Снова все дружно захохотали, даже огородницы ответили на этот хохот слабеньким, смущенным эхом.
А Хлебников круто повернулся и ушел в сени, громко сказав:
— Урод.
Вскоре стало ясно, что Тимка привлек к себе внимание всех жителей дома Хлебникова, — внимание, за которым чувствовалась даже как будто симпатия к некрасивому певцу.
Вечерами, когда жители, по обыкновению, собирались у ворот посплетничать до ужина и до сна, дьякон просил Тимку:
— Ну-ко, спой чего ни то сурьезное!
— Какое — сурьезное? — спрашивал Тимка.
— Ну, сам знаешь, — пояснял дьякон.
Хромой, прикрыв глаза, запевал удивительно чистым и высоким голосом:
Два разбойничка вдоль Волги идут,
С камня на камень попрыгивают…
Это выходило у него очень хорошо, как-то так, что все понимали: разбойники — добрые, веселые ребята!
А навстречу им — молоденький бурлак,
Он идет, горюн, прихрамывает.
Бурлак — замученный такой, лицо тупое, глаза сонные, — без надежд парень.
— Хорошо поет, — говорит актриса Орлова, опуская долу свою седую, лохматую голову.
— Молчи, — советует дьякон, и все слушают безмолвно, неподвижно.
Заходит солнце, в поле, на холмах мусора, лежат красивые отсветы зари, раскаленно сверкают куски жести, стекла. Висят над полем пурпуровые клочья облаков, вдали синей тучей приникла к земле роща. Тихо.
Хромой стоит, прижавшись спиною к верее ворот, его смешное лицо как-то вытянулось, расправилось, стало приятнее; его глаза прикрыты, он закинул длинные свои руки за шею, выставив локти, выгнув грудь, он поет удивительно легко, точно жаворонок.

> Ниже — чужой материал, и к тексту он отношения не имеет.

-- ==== Sys2Proof/Machine/Dispatch.lean ====
section
/-! DEFINITION. The dispatcher: one arm per constructor of `Instr`, each a direct call of its meaning. -/

namespace Sys2Proof.Machine

/-- What an instruction or an event does. -/
def exec (i : Instr) (s : State) : Host.Outcome State Fault Refusal :=
  match i with
  | .add w => Sys2Proof.Machine.execAdd w s
  | .addImm w => Sys2Proof.Machine.execAddImm w s
  | .sub w => Sys2Proof.Machine.execSub w s
  | .subImm w => Sys2Proof.Machine.execSubImm w s
  | .addw w => Sys2Proof.Machine.execAddw w s
  | .mul24 w => Sys2Proof.Machine.execMul24 w s
  | .mul24Imm w => Sys2Proof.Machine.execMul24Imm w s
  | .mul32 w => Sys2Proof.Machine.execMul32 w s
  | .mul32Imm w => Sys2Proof.Machine.execMul32Imm w s
  | .mulhi w => Sys2Proof.Machine.execMulhi w s
  | .mad24 w => Sys2Proof.Machine.execMad24 w s
  | .mad32 w => Sys2Proof.Machine.execMad32 w s
  | .min w => Sys2Proof.Machine.execMin w s
  | .minImm w => Sys2Proof.Machine.execMinImm w s
  | .max w => Sys2Proof.Machine.execMax w s
  | .maxImm w => Sys2Proof.Machine.execMaxImm w s
  | .abs w => Sys2Proof.Machine.execAbs w s
  | .neg w => Sys2Proof.Machine.execNeg w s
  | .and w => Sys2Proof.Machine.execAnd w s
  | .andImm w => Sys2Proof.Machine.execAndImm w s
  | .or w => Sys2Proof.Machine.execOr w s
  | .orImm w => Sys2Proof.Machine.execOrImm w s
  | .xor w => Sys2Proof.Machine.execXor w s
  | .xorImm w => Sys2Proof.Machine.execXorImm w s
  | .not w => Sys2Proof.Machine.execNot w s
  | .andn w => Sys2Proof.Machine.execAndn w s
  | .andnImm w => Sys2Proof.Machine.execAndnImm w s
  | .shl w => Sys2Proof.Machine.execShl w s
  | .shlImm w => Sys2Proof.Machine.execShlImm w s
  | .shr w => Sys2Proof.Machine.execShr w s
  | .shrImm w => Sys2Proof.Machine.execShrImm w s
  | .sar w => Sys2Proof.Machine.execSar w s
  | .sarImm w => Sys2Proof.Machine.execSarImm w s
  | .rotl w => Sys2Proof.Machine.execRotl w s
  | .rotlImm w => Sys2Proof.Machine.execRotlImm w s
  | .popc w => Sys2Proof.Machine.execPopc w s
  | .clz w => Sys2Proof.Machine.execClz w s
  | .brev w => Sys2Proof.Machine.execBrev w s
  | .bfx w => Sys2Proof.Machine.execBfx w s
  | .bfi w => Sys2Proof.Machine.execBfi w s
  | .cmp w => Sys2Proof.Machine.execCmp w s
  | .cmpImm w => Sys2Proof.Machine.execCmpImm w s
  | .sel w => Sys2Proof.Machine.execSel w s
  | .mov w => Sys2Proof.Machine.execMov w s
  | .movImm w => Sys2Proof.Machine.execMovImm w s
  | .lea w => Sys2Proof.Machine.execLea w s
  | .leaImm w => Sys2Proof.Machine.execLeaImm w s
  | .fadd w => Sys2Proof.Machine.execFadd w s
  | .fsub w => Sys2Proof.Machine.execFsub w s
  | .fmul w => Sys2Proof.Machine.execFmul w s
  | .fma w => Sys2Proof.Machine.execFma w s
  | .fmin w => Sys2Proof.Machine.execFmin w s
  | .fmax w => Sys2Proof.Machine.execFmax w s
  | .fcmp w => Sys2Proof.Machine.execFcmp w s
  | .fcvt w => Sys2Proof.Machine.execFcvt w s
  | .frnd w => Sys2Proof.Machine.execFrnd w s
  | .fclass w => Sys2Proof.Machine.execFclass w s
  | .fscale w => Sys2Proof.Machine.execFscale w s
  | .sfu w => Sys2Proof.Machine.execSfu w s
  | .xacc w => Sys2Proof.Machine.execXacc w s
  | .xcvt w => Sys2Proof.Machine.execXcvt w s
  | .shfl w => Sys2Proof.Machine.execShfl w s
  | .push w => Sys2Proof.Machine.execPush w s
  | .bcast w => Sys2Proof.Machine.execBcast w s
  | .scan w => Sys2Proof.Machine.execScan w s
  | .lred w => Sys2Proof.Machine.execLred w s
  | .vote w => Sys2Proof.Machine.execVote w s
  | .kcg w => Sys2Proof.Machine.execKcg w s
  | .pairedWord w => Sys2Proof.Machine.execPairedWord w s
  | .ld w => Sys2Proof.Machine.execLd w s
  | .st w => Sys2Proof.Machine.execSt w s
  | .ldt w => Sys2Proof.Machine.execLdt w s
  | .pref w => Sys2Proof.Machine.execPref w s
  | .atom w => Sys2Proof.Machine.execAtom w s
  | .red w => Sys2Proof.Machine.execRed w s
  | .aord w => Sys2Proof.Machine.execAord w s
  | .waitc w => Sys2Proof.Machine.execWaitc w s
  | .qpush w => Sys2Proof.Machine.execQpush w s
  | .qpop w => Sys2Proof.Machine.execQpop w s
  | .fset w => Sys2Proof.Machine.execFset w s
  | .fget w => Sys2Proof.Machine.execFget w s
  | .claim w => Sys2Proof.Machine.execClaim w s
  | .rxst w => Sys2Proof.Machine.execRxst w s
  | .cpq w => Sys2Proof.Machine.execCpq w s
  | .launch w => Sys2Proof.Machine.execLaunch w s
  | .wb w => Sys2Proof.Machine.execWb w s
  | .macq w => Sys2Proof.Machine.execMacq w s
  | .marel w => Sys2Proof.Machine.execMarel w s
  | .mcvr w => Sys2Proof.Machine.execMcvr w s
  | .mma w => Sys2Proof.Machine.execMma w s
  | .mld w => Sys2Proof.Machine.execMld w s
  | .mzero w => Sys2Proof.Machine.execMzero w s
  | .mdrain w => Sys2Proof.Machine.execMdrain w s
  | .mfill w => Sys2Proof.Machine.execMfill w s
  | .mcopy w => Sys2Proof.Machine.execMcopy w s
  | .mstat w => Sys2Proof.Machine.execMstat w s
  | .bwait w => Sys2Proof.Machine.execBwait w s
  | .bset w => Sys2Proof.Machine.execBset w s
  | .srnext w => Sys2Proof.Machine.execSrnext w s
  | .tcopy w => Sys2Proof.Machine.execTcopy w s
  | .skins w => Sys2Proof.Machine.execSkins w s
  | .skdel w => Sys2Proof.Machine.execSkdel w s
  | .skxch w => Sys2Proof.Machine.execSkxch w s
  | .skpeel w => Sys2Proof.Machine.execSkpeel w s
  | .rlbeg w => Sys2Proof.Machine.execRlbeg w s
  | .rwave w => Sys2Proof.Machine.execRwave w s
  | .rlend w => Sys2Proof.Machine.execRlend w s
  | .rxbeg w => Sys2Proof.Machine.execRxbeg w s
  | .rxin w => Sys2Proof.Machine.execRxin w s
  | .rxout w => Sys2Proof.Machine.execRxout w s
  | .rxjac w => Sys2Proof.Machine.execRxjac w s
  | .rxend w => Sys2Proof.Machine.execRxend w s
  | .rxcmt w => Sys2Proof.Machine.execRxcmt w s
  | .rxabort w => Sys2Proof.Machine.execRxabort w s
  | .nop w => Sys2Proof.Machine.execNop w s
  | .bra w => Sys2Proof.Machine.execBra w s
  | .brs w => Sys2Proof.Machine.execBrs w s
  | .jmp w => Sys2Proof.Machine.execJmp w s
  | .call w => Sys2Proof.Machine.execCall w s
  | .ret w => Sys2Proof.Machine.execRet w s
  | .join w => Sys2Proof.Machine.execJoin w s
  | .spawn w => Sys2Proof.Machine.execSpawn w s
  | .fend w => Sys2Proof.Machine.execFend w s
  | .yield w => Sys2Proof.Machine.execYield w s
  | .arrive w => Sys2Proof.Machine.execArrive w s
  | .waitb w => Sys2Proof.Machine.execWaitb w s
  | .fence w => Sys2Proof.Machine.execFence w s
  | .rdsr w => Sys2Proof.Machine.execRdsr w s
  | .wrsr w => Sys2Proof.Machine.execWrsr w s
  | .trap w => Sys2Proof.Machine.execTrap w s
  | .eret w => Sys2Proof.Machine.execEret w s
  | .brk w => Sys2Proof.Machine.execBrk w s
  | .twc w => Sys2Proof.Machine.execTwc w s
  | .tlbinv w => Sys2Proof.Machine.execTlbinv w s
  | .issuePick core => Sys2Proof.Machine.execIssuePick core s
  | .hostAppend ctx q copy record => Sys2Proof.Machine.execHostAppend ctx q copy record s
  | .launchQueueTake ctx q => Sys2Proof.Machine.execLaunchQueueTake ctx q s
  | .pendingLaunchTake core => Sys2Proof.Machine.execPendingLaunchTake core s
  | .teamSteal grid n home => Sys2Proof.Machine.execTeamSteal grid n home s
  | .teamAdmission grid n => Sys2Proof.Machine.execTeamAdmission grid n s
  | .gridRetire grid => Sys2Proof.Machine.execGridRetire grid s
  | .swapOut group => Sys2Proof.Machine.execSwapOut group s
  | .swapIn group => Sys2Proof.Machine.execSwapIn group s
  | .binTimeout core bin => Sys2Proof.Machine.execBinTimeout core bin s
  | .binFormGroup core bin => Sys2Proof.Machine.execBinFormGroup core bin s
  | .longLatencyWriteback producer => Sys2Proof.Machine.execLongLatencyWriteback producer s
  | .sfuEntryStart core => Sys2Proof.Machine.execSfuEntryStart core s
  | .sfuWriteback core => Sys2Proof.Machine.execSfuWriteback core s
  | .engineOpStart core => Sys2Proof.Machine.execEngineOpStart core s
  | .engineOpEnd core => Sys2Proof.Machine.execEngineOpEnd core s
  | .peerAdd core => Sys2Proof.Machine.execPeerAdd core s
  | .copyPacketTake ctx q => Sys2Proof.Machine.execCopyPacketTake ctx q s
  | .copyLineLand copy line => Sys2Proof.Machine.execCopyLineLand copy line s
  | .copySourceReadDone copy => Sys2Proof.Machine.execCopySourceReadDone copy s
  | .copyComplete copy => Sys2Proof.Machine.execCopyComplete copy s
  | .copyFault copy code addr => Sys2Proof.Machine.execCopyFault copy code addr s
  | .cpqPublish core => Sys2Proof.Machine.execCpqPublish core s
  | .ringDepthAdjust team teamCore ring depth => Sys2Proof.Machine.execRingDepthAdjust team teamCore ring depth s
  | .tcDrain core line => Sys2Proof.Machine.execTcDrain core line s
  | .qchPerform channel => Sys2Proof.Machine.execQchPerform channel s
  | .redAccumulate index => Sys2Proof.Machine.execRedAccumulate index s
  | .hPerform index => Sys2Proof.Machine.execHPerform index s
  | .hostAccess req => Sys2Proof.Machine.execHostAccess req s
  | .biasSetRequest frame => Sys2Proof.Machine.execBiasSetRequest frame s
  | .aordArrival op lane => Sys2Proof.Machine.execAordArrival op lane s
  | .aordRetry op lane => Sys2Proof.Machine.execAordRetry op lane s
  | .monitorWake group => Sys2Proof.Machine.execMonitorWake group s
  | .waitcTimeout group => Sys2Proof.Machine.execWaitcTimeout group s
  | .waitReread group => Sys2Proof.Machine.execWaitReread group s
  | .waveDecide team role => Sys2Proof.Machine.execWaveDecide team role s
  | .passEnd team => Sys2Proof.Machine.execPassEnd team s
  | .collectiveContribute grid => Sys2Proof.Machine.execCollectiveContribute grid s
  | .collectiveMessage grid msg => Sys2Proof.Machine.execCollectiveMessage grid msg s
  | .collectiveFinish grid => Sys2Proof.Machine.execCollectiveFinish grid s
  | .collectiveTimeoutFlush grid => Sys2Proof.Machine.execCollectiveTimeoutFlush grid s
  | .collectiveWatchdog grid => Sys2Proof.Machine.execCollectiveWatchdog grid s
  | .collectiveAbort grid => Sys2Proof.Machine.execCollectiveAbort grid s
  | .collectivePacketTake packet answer => Sys2Proof.Machine.execCollectivePacketTake packet answer s
  | .exchangeRound exchange peer => Sys2Proof.Machine.execExchangeRound exchange peer s
  | .trapEntry group => Sys2Proof.Machine.execTrapEntry group s
  | .handlerWindowFree core => Sys2Proof.Machine.execHandlerWindowFree core s
  | .preemptRequest ctx => Sys2Proof.Machine.execPreemptRequest ctx s
  | .contextSave ctx => Sys2Proof.Machine.execContextSave ctx s
  | .contextRestore ctx => Sys2Proof.Machine.execContextRestore ctx s
  | .debugHaltRequest group => Sys2Proof.Machine.execDebugHaltRequest group s
  | .programBufferStart group words => Sys2Proof.Machine.execProgramBufferStart group words s
  | .debugResume group => Sys2Proof.Machine.execDebugResume group s
  | .profileSample core m => Sys2Proof.Machine.execProfileSample core m s
  | .reuseSample req => Sys2Proof.Machine.execReuseSample req s
  | .contextDestroy ctx => Sys2Proof.Machine.execContextDestroy ctx s
  | .contextKill ctx => Sys2Proof.Machine.execContextKill ctx s
  | .errorEvent req => Sys2Proof.Machine.execErrorEvent req s
  | .journalEntryTimeout => Sys2Proof.Machine.execJournalEntryTimeout s
  | .clockLower => Sys2Proof.Machine.execClockLower s
  | .powerOn held strap => Sys2Proof.Machine.execPowerOn held strap s
  | .provisioningWrite p => Sys2Proof.Machine.execProvisioningWrite p s
  | .queueRegister req => Sys2Proof.Machine.execQueueRegister req s
  | .imageLoad req => Sys2Proof.Machine.execImageLoad req s
  | .imageUnload ctx image => Sys2Proof.Machine.execImageUnload ctx image s
  | .accessTableWrite req => Sys2Proof.Machine.execAccessTableWrite req s
  | .formatWindowWrite stack index words => Sys2Proof.Machine.execFormatWindowWrite stack index words s
  | .watchpointSet ctx index w => Sys2Proof.Machine.execWatchpointSet ctx index w s
  | .reservationGrant ctx slots kib => Sys2Proof.Machine.execReservationGrant ctx slots kib s
  | .tokenBucketSet ctx cls collective rate burst => Sys2Proof.Machine.execTokenBucketSet ctx cls collective rate burst s
  | .domainJoin ctx rank gx gy gz => Sys2Proof.Machine.execDomainJoin ctx rank gx gy gz s
  | .deviceReset held => Sys2Proof.Machine.execDeviceReset held s
  | .contextCreate req => Sys2Proof.Machine.execContextCreate req s
  | .engineLineComplete core line => Sys2Proof.Machine.execEngineLineComplete core line s
  | .clockRestore => Sys2Proof.Machine.execClockRestore s
  | .debuggerAttach ctx haltOnTrap => Sys2Proof.Machine.execDebuggerAttach ctx haltOnTrap s
  | .profilingEnable ctx interval => Sys2Proof.Machine.execProfilingEnable ctx interval s
  | .partitionAssign dies ctxs => Sys2Proof.Machine.execPartitionAssign dies ctxs s
  | .tokenBucketRefill ctx cls collective => Sys2Proof.Machine.execTokenBucketRefill ctx cls collective s

end Sys2Proof.Machine
end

Бурлак говорит разбойникам:
В белом свете — ни души у меня,
Только две сестрицы родные,
Одна сестра — моя горькая Нужда,
А другая — Недоля моя!
— Ишь ты, — вздыхает дьякон, а Орлиха снова бормочет:
— Хорошо, очень хорошо!
Тимка не обращает внимания на сочувственный шёпот, он, кажется, готов петь до утра.
Когда он кончил песню, дьякон сказал, почему-то очень сурово:
— Что же ты, дурачина, обручи набиваешь? Тебе надобно в хор поступать…
Тимка позевнул и отозвался:
— Сопьешься там. Певчие пьют завсегда.
— Имей характер! С таким голосом нельзя дурака валять. Учиться надо.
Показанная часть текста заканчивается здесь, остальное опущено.